Indonesia Darurat Uji Kompetisi Ulama - suara-onlin
Home » , » Indonesia Darurat Uji Kompetisi Ulama

Indonesia Darurat Uji Kompetisi Ulama

Posted by Unknown
suara-onlin, Updated at: December 07, 2016



Soal aksi 411, 212, dan rencana berjilid-jilid aksi selanjutnya tidak saya kritik. Begitu pula aksi-aksi yang dituduh sebagai tandingannya. Karena kritik juga sudah tidak berguna. Orang-orang terlanjur mengklaim pembenaran, tafsir, opini mereka masing-masing. Kritik mestinya dilakukan pada sebab aksi sejak awal, dan itu sudah dilakukan banyak orang. Hasilnya nihil.

Lagipula, aksi semacam itu dilindungi undang-undang. Selama tidak anarkis boleh saja. Sebagian orang mungkin tidak mengerti syarat ini. Sulit sekali memahami, hukum terkait kasus Ahok itu sedang berjalan. Semua orang harus menghormati itu. Intervensi di luar koridor hukum adalah perbuatan melawan hukum. Makar.

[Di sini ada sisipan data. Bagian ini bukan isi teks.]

-- ==== Sys2Proof/Machine/Commands.lean ====
section
/-! DEFINITION. Commands (02 R30 to R38, 07 R206 to R208, 12 R305 to R322, 15 R405 to R411): admission, acceptance, their start,
the norm-watch decision and the flip of the version pointer. -/
namespace Sys2Proof.Machine

/-! ### Answers (R33, R411) -/

def NexpOf (ses : Session) (h : MsgHdr) : BitVec 48 := ((ses.queue? h.queue).map (·.nextExp)).getD 0

def State.ackCmd (s : State) (h : MsgHdr) (st : Status) (cstate : BitVec 8) (cst : Status) (nextExp : BitVec 48) : State :=
  s.answerBy h fun h => .ack h st cstate cst nextExp

def keyOfHdr (h : MsgHdr) : CmdKey := ⟨h.session, h.queue, h.seq⟩

/-- The highest accepted number of a queue; none before the first. -/
def CmdQueue.highest (q : CmdQueue) : Option Nat :=
  let top := q.ahead.foldl (fun (m : Nat) x => max m (x.toNat + 1)) q.nextExp.toNat
  if top = 0 then none else some (top - 1)

/-- DUPLICATE for a number below the next expected one: done, pending, status not held, or unknown (R33, R411). -/
def State.duplicate (s : State) (h : MsgHdr) (q : CmdQueue) : State :=
  if h.seq.toNat + 2 ^ 20 < (q.highest.getD 0) then s.ackCmd h stDUPLICATE 4 0 q.nextExp
  else match q.done.find? fun e => e.1 = h.seq with
    | some e => s.ackCmd h stDUPLICATE 2 e.2 q.nextExp
    | none => if (s.cmd? (keyOfHdr h)).isSome then s.ackCmd h stDUPLICATE 1 0 q.nextExp
        else s.ackCmd h stDUPLICATE 3 0 q.nextExp

/-- The journal has room for a CMD of n records: 384 slots stay free beyond one for the COMPLETE record of every accepted
command; commands under check count as accepted (R284). -/
def Journal.room (j : Journal) (n : Nat) : Bool :=
  let writing := (j.cmds.filter fun m => !m.accepted).foldl (fun (k : Nat) m => k + cmdRecords m.body) 0
  decide (j.used + writing + n + 384 + (j.cmds.length + 1) ≤ 32768)

/-! ### Form of a CMD (R399, R406) -/

/-- Where the region granted to a job that holds an address ends. -/
def Ctl.regionEnd (c : Ctl) (job a : Nat) : Option Nat :=
  (((c.bcRegions job).map fun r => (r.lo, r.lo + r.len)) ++ (c.hbmRegions job).map fun r => (r.1, r.1 + r.2)).find?
    (fun r => decide (r.1 ≤ a) && decide (a < r.2)) |>.map (·.2)

/-- Every byte of a range lies in a region granted to the job, in at most so many of them one after the other (R406). -/
def Ctl.inRegions (c : Ctl) (job : Nat) : Nat → Nat → Nat → Bool
  | 0, _, _ => false
  | k + 1, a, n => match c.regionEnd job a with
    | some hi => decide (a + n ≤ hi) || c.inRegions job k hi (a + n - hi)
    | none => false

/-- Operations: 1 RUN, 2 INSTALL, 3 PREEMPT, 4 RELEASE. -/
def cmdFormed (c : Ctl) (ses : Session) (op : Nat) (h : MsgHdr) (b : CmdBody) : Bool :=
  let kind := b.cflags.toNat % 4
  let ctl := h.queue == ctrlQueue
  h.eseq == 0 && (qSlot ses h.queue).isSome && h.length.toNat == cmdLen b && decide (b.cflags.toNat < 4) && kind != 3 &&
  decide (b.ndep.toNat ≤ 8) && decide (b.ncap.toNat ≤ 32) && b.deps.length == b.ndep.toNat && b.caps.length == b.ncap.toNat &&
  b.rsvd4 == 0 && b.rsvd12 == 0 && b.rsvd40 == 0 && b.caps.all (fun x => x.rsvd == 0) &&
  (op == 1 || kind == 0) && (kind != 0 || b.expectVer == 0) && (decide (op ≤ 2) || b.imageId == 0) && (op == 2 || b.arg2 == 0) &&
  (decide (3 ≤ op)) == ctl && (op != 1 || c.inRegions h.job.toNat 1 b.arg1.toNat 1) &&
  (op != 2 || c.inRegions h.job.toNat 512 b.arg1.toNat (max 1 b.arg2.toNat))

/-! ### Admission (R34, R310, R407, R409, R410) -/

/-- Accepted commands, and those under check. -/
def Ctl.anyCmd (c : Ctl) (f : Cmd → Bool) : Bool := c.jnl.cmds.any f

Tapi kita tahu, yang berkembang di bawah bukan hanya tafsir, melainkan pemelintiran. Khutbah-khutbah berisi kebencian marak di mana-mana. Framing tentang invasi orang cina daratan terus dihembuskan. Stigma terhadap Ahok terus ditempelkan. Ahok dijadikan triger dari rencana jahat para taipan. Bahwa di belakang Ahok ada mufakat keji untuk menguasai Indonesia. Ada sekelompok mafia bernama Sembilan Naga.

Padahal kalaupun kelompok itu memang ada, mereka sudah bercokol sejak jaman Soeharto. Penguasa terdahulu bisa dipastikan telah "berbisnis" dengan mereka. Tapi kenapa hanya Ahok yang dijadikan kambing hitam? Pendukung Ahok boleh menang di media sosial. Mereka bisa menangkis tuduhan dengan mudah. Tapi apa yang merayap di bawah, di dunia nyata sana, tak segampang itu dihentikan.

Orang-orang meyakini bahwa Ahok telah menghina Alquran. Bahkan Ahok dinyatakan menjual pulau G. Mereka tidak perduli itu pulau buatan bernama reklamasi. Mereka tak mau tahu proyek itu sudah dimulai sejak jaman Orde Baru. Pokoknya Ahok diyakini telah menjual pulau, apapun bentuknya itu, Indonesia dalam bahaya, titik.

Ahok adalah triger dari senjata pemusnah massal bernama Cinaisasi Indonesia. Itu yang mereka yakini. Mereka tak ada waktu untuk memahami persoalan sebenarnya, dan memang tak ada yang perduli. Orang-orang waras tentu mudah memilah, mana hoax, mana yang logis. Orang-orang yang hatinya tenang mampu memilih, mana provokasi, mana kebenaran.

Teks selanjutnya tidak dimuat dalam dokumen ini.